GitHub Contributor Analytics

A modern analytics pipeline for tracking and analyzing GitHub contributions across repositories. The system processes contributor data, generates AI-powered summaries, and maintains a leaderboard of developer activity.

Prerequisites

Bun (recommended) or Node.js 18+
GitHub Personal Access Token with repo scope
OpenRouter API Key (optional, for AI summaries)
uv (optional, for syncing from production DB)

Features

Tracks pull requests, issues, reviews, and comments
Calculates contributor scores based on activity and impact
Generates AI-powered summaries of contributions
Exports daily summaries to JSON files
Maintains contributor expertise levels and focus areas
Interactive contributor profile pages
Activity visualizations and metrics
Daily, weekly, and monthly reports
Smart contributor scoring system

Wallet Linking (Optional Feature)

Contributors can optionally link their Ethereum and Solana wallet addresses to their GitHub profiles. When configured, users can authenticate via GitHub OAuth and store wallet addresses in their profile README.

Setup: See auth-worker/README.md for Cloudflare Worker deployment and OAuth configuration.

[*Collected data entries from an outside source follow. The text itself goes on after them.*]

/-- Settles O31: the last entry of each order's list is R108's row for `PRE_NEGATIVE_OFFSET`. -/
theorem targetByteTable : Obligations.TargetByteTable := by
  refine ⟨fun enc ord w h => targetByte_of_ne h ord w, fun w => ?big, fun w => ?little, rfl, rfl, rfl, rfl⟩
  all_goals rw [targetByte_preNegativeOffset]; cases w <;> rfl

/-! ### Streams (R103, R110, R111) -/

/-- A byte of a list after one of its bytes is transformed. -/
theorem getD_modify (vs : List Byte) (k j : Nat) (f : Byte → Byte) (h : j < vs.length) :
    (vs.modify k f).getD j 0#8 = if j = k then f (vs.getD j 0#8) else vs.getD j 0#8 := by
  simp [h, List.getElem_modify, eq_comm]

theorem toStream_getD (P : List Nat) (vs : List Byte) {i : Nat} (h : i < P.length) :
    (toStream P vs).getD i 0#8 = vs.getD (P.getD i 0) 0#8 := by
  simp [toStream, h]

/-- A run of stores leaves a place that none of them names. -/
theorem getD_foldl_set_of_notMem (xs : List (Nat × Byte)) (vs : List Byte) {j : Nat} (h : j ∉ xs.map Prod.fst) :
    (xs.foldl (fun vs x => vs.set x.1 x.2) vs).getD j 0#8 = vs.getD j 0#8 := by
  induction xs generalizing vs with
  | nil => rfl
  | cons y xs ih =>
    obtain ⟨hy, hxs⟩ := not_or.mp (List.mem_cons.not.mp h)
    rw [List.foldl_cons, ih _ hxs]
    simp [Ne.symm hy]

/-- After a run of stores to different places, each place holds what was stored there. -/
theorem getD_foldl_set_of_mem {xs : List (Nat × Byte)} (vs : List Byte) {x : Nat × Byte}
    (hnodup : (xs.map Prod.fst).Nodup) (hx : x ∈ xs) (hlt : x.1 < vs.length) :
    (xs.foldl (fun vs x => vs.set x.1 x.2) vs).getD x.1 0#8 = x.2 := by
  induction xs generalizing vs with
  | nil => cases hx
  | cons y xs ih =>
    obtain ⟨hy, hxs⟩ := List.nodup_cons.mp hnodup
    rw [List.foldl_cons]
    rcases List.mem_cons.mp hx with rfl | hx
    · rw [getD_foldl_set_of_notMem _ _ hy]
      simp [hlt]
    · exact ih _ hxs hx (by simpa using hlt)

theorem length_foldl_set (xs : List (Nat × Byte)) (vs : List Byte) :
    (xs.foldl (fun vs x => vs.set x.1 x.2) vs).length = vs.length := by
  induction xs generalizing vs with
  | nil => rfl
  | cons y xs ih => rw [List.foldl_cons, ih, List.length_set]

@[simp] theorem fromStream_length (P : List Nat) (bs : List Byte) : (fromStream P bs).length = P.length := by
  rw [fromStream, length_foldl_set, List.length_replicate]

/-- R110: value byte `P[i]` is the stream's byte `i`. -/
theorem fromStream_getD {n : Nat} {P : List Nat} {bs : List Byte} (hP : P.Perm (List.range n)) (hbs : bs.length = n)
    {i : Nat} (hi : i < n) : (fromStream P bs).getD (P.getD i 0) 0#8 = bs.getD i 0#8 := by
  have hlen : P.length = n := by simpa using hP.length_eq
  have hfst : (P.zip bs).map Prod.fst = P := List.map_fst_zip (by omega)
  have hlt : P[i] < P.length := by
    have := hP.mem_iff.mp (List.getElem_mem (h := by omega) : P[i] ∈ P)
    simpa [hlen] using this
  have hmem : (P[i], bs[i]) ∈ P.zip bs :=
    List.mem_iff_getElem.mpr ⟨i, by simp; omega, List.getElem_zip⟩
  have hnodup : ((P.zip bs).map Prod.fst).Nodup := hfst.symm ▸ hP.nodup_iff.mpr List.nodup_range
  have h := getD_foldl_set_of_mem (List.replicate P.length 0#8) hnodup hmem (by simpa using hlt)
  rwa [← List.getD_eq_getElem P 0, ← List.getD_eq_getElem bs 0#8] at h

/-- Reading a stream back in the order it was written gives the value bytes again. -/
theorem fromStream_toStream {n : Nat} {P : List Nat} {vs : List Byte} (hP : P.Perm (List.range n))
    (hvs : vs.length = n) : fromStream P (toStream P vs) = vs := by
  have hlen : P.length = n := by simpa using hP.length_eq
  refine List.ext_getElem (by simp; omega) fun j hj hj' => ?_
  obtain ⟨i, hi, rfl⟩ : ∃ i, ∃ h : i < P.length, P[i] = j :=
    List.mem_iff_getElem.mp (hP.mem_iff.mpr (List.mem_range.mpr (by omega)))
  have h := fromStream_getD (bs := toStream P vs) hP (by simp [toStream, hlen]) (i := i) (by omega)
  rw [toStream_getD P vs hi, List.getD_eq_getElem P 0 hi] at h
  rwa [List.getD_eq_getElem _ _ hj, List.getD_eq_getElem _ _ hj'] at h

/-! ### Assembly and disassembly (R108 to R113) -/

theorem width_bytes_le (w : Width) : Width.bytes w ≤ 8 := by
  cases w <;> decide

/-- Every stream position of a legal order names a byte of the value. -/
theorem streamOrder_getD_lt {ord : ByteOrder} {w : Width} (h : orderIllegal ord w = false) {i : Nat}
    (hi : i < Width.bytes w) : (streamOrder ord w).getD i 0 < Width.bytes w := by
  have hi' : i < (streamOrder ord w).length := by rwa [streamOrder_length h]
  rw [List.getD_eq_getElem _ _ hi']
  exact List.mem_range.mp ((streamOrder_perm h).mem_iff.mp (List.getElem_mem hi'))

/-- Settles O26: assembly stores each stream byte at its place, transforms the target, and joins. -/
theorem assembledBytes : Obligations.AssembledBytes := by
  intro w enc ord bs hord hbs
  have hlen : (fromStream (streamOrder ord w) bs).length = Width.bytes w := by
    rw [fromStream_length, streamOrder_length hord]
  constructor
  · intro i hi j
    have hj : j < Width.bytes w := streamOrder_getD_lt hord hi
    rw [assemble, extract_joinBytes _ j (by have := width_bytes_le w; omega), getD_modify _ _ _ _ (by omega),
      fromStream_getD (streamOrder_perm hord) hbs hi]
  · exact joinBytes_lt _ _ (by rw [List.length_modify, hlen])

/-- Settles O27: disassembly splits, transforms the target, and lists the bytes in the order of the stream. -/
theorem disassembledBytes : Obligations.DisassembledBytes := by
  intro w enc ord v hord
  refine ⟨disassemble_length enc v hord, fun i hi => ?_⟩
  intro j
  have hj : j < Width.bytes w := streamOrder_getD_lt hord hi
  rw [disassemble, toStream_getD _ _ (by rwa [streamOrder_length hord]),
    getD_modify _ _ _ _ (by rwa [splitBytes_length]), splitBytes_getD _ _ _ hj]

/-- Assembling a value's stream gives the value's low bits: the order is undone, the target is transformed back (R102),
and the bytes are joined. -/
theorem assemble_disassemble {w : Width} (enc : OffsetEncoding) {ord : ByteOrder} (v : DWord)
    (h : orderIllegal ord w = false) :
    assemble w enc ord (disassemble w enc ord v) = (v.setWidth (8 * Width.bytes w)).setWidth 64 := by
  rw [assemble, disassemble, fromStream_toStream (streamOrder_perm h) (by simp), List.modify_modify_eq,
    (offsetTransform_involutive enc).comp_self, List.modify_id, joinBytes_splitBytes]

Required secrets (if enabling):

NEXT_PUBLIC_GITHUB_CLIENT_ID - GitHub OAuth App Client ID
NEXT_PUBLIC_AUTH_WORKER_URL - Deployed Cloudflare Worker URL

Note: The leaderboard works perfectly fine without this feature. It's purely additive.

Setup

Install dependencies:

bun install

Set up environment variables in .env using .env.example for reference:

# Required for Github Ingest
GITHUB_TOKEN=your_github_personal_access_token_here
# Required for AI summaries
OPENROUTER_API_KEY=your_api_key_here
# configure local environment to use cheaper models
LARGE_MODEL=openai/gpt-4o-mini

# Optional site info (auto-detected in CI if not set)
SITE_URL=https://your-deployment-url.com
SITE_NAME="Contributor Leaderboard"

# Optional: For wallet linking feature
NEXT_PUBLIC_GITHUB_CLIENT_ID=
NEXT_PUBLIC_AUTH_WORKER_URL=

Then load the environment variables:

source .envrc
# Or if using direnv: direnv allow

Configure repositories to track in config/pipeline.config.ts. See the config file for the full schema and options.
Initialize Database

You can either initialize an empty database or sync the latest data from production:

Option A - Initialize Empty Database:

# Apply migrations
bun run db:migrate

Option B - Sync Production Data:

If you want to download all historical data from the production data branch instead of having to reingest / generate it on your own, you can use the data:sync command, which depends on uv.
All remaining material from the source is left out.